=== YOUR TASK ===
Retype, without any change, the line that contains "and performs it." and every line that follows it to the end of the entries, and nothing else.
━━━
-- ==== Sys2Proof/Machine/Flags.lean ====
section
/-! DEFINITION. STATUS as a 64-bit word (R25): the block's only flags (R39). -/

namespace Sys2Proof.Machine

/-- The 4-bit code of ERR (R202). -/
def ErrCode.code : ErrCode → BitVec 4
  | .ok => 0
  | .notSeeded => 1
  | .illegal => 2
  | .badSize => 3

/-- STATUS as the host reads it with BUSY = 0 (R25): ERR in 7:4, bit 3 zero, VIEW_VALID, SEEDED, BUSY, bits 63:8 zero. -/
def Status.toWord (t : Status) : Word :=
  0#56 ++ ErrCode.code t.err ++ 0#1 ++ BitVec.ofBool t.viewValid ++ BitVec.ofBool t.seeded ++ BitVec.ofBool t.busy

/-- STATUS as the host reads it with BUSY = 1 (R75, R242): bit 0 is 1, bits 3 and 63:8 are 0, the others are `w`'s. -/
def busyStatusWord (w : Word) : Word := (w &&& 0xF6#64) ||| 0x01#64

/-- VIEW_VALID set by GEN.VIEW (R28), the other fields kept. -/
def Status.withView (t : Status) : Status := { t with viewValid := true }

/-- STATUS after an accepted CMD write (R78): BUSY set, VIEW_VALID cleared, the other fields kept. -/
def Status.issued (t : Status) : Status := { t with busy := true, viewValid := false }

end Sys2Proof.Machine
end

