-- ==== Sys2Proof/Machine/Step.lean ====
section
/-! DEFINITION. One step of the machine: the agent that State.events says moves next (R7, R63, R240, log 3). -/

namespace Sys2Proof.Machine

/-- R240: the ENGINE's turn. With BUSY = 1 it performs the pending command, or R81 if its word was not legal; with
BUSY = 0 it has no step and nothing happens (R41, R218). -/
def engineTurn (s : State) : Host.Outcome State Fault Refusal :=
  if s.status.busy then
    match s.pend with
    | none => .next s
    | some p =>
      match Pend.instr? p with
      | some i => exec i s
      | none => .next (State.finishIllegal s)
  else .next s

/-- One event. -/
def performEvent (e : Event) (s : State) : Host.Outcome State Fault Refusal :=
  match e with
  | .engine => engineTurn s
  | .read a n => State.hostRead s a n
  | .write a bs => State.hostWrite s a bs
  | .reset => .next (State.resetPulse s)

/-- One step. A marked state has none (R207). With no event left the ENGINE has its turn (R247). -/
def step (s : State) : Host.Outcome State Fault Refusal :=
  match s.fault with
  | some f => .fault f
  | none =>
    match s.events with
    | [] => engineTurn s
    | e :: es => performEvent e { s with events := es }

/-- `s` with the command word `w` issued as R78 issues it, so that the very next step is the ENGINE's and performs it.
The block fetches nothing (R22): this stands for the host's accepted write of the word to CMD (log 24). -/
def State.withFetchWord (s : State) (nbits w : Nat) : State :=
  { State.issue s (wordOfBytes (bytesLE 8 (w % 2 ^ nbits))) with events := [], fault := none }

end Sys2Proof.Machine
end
━━━
=== YOUR RESPONSE ===
/-- `s` with the command word `w` issued as R78 issues it, so that the very next step is the ENGINE's and performs it.
The block fetches nothing (R22): this stands for the host's accepted write of the word to CMD (log 24). -/
def State.withFetchWord (s : State) (nbits w : Nat) : State :=
  { State.issue s (wordOfBytes (bytesLE 8 (w % 2 ^ nbits))) with events := [], fault := none }

end Sys2Proof.Machine
end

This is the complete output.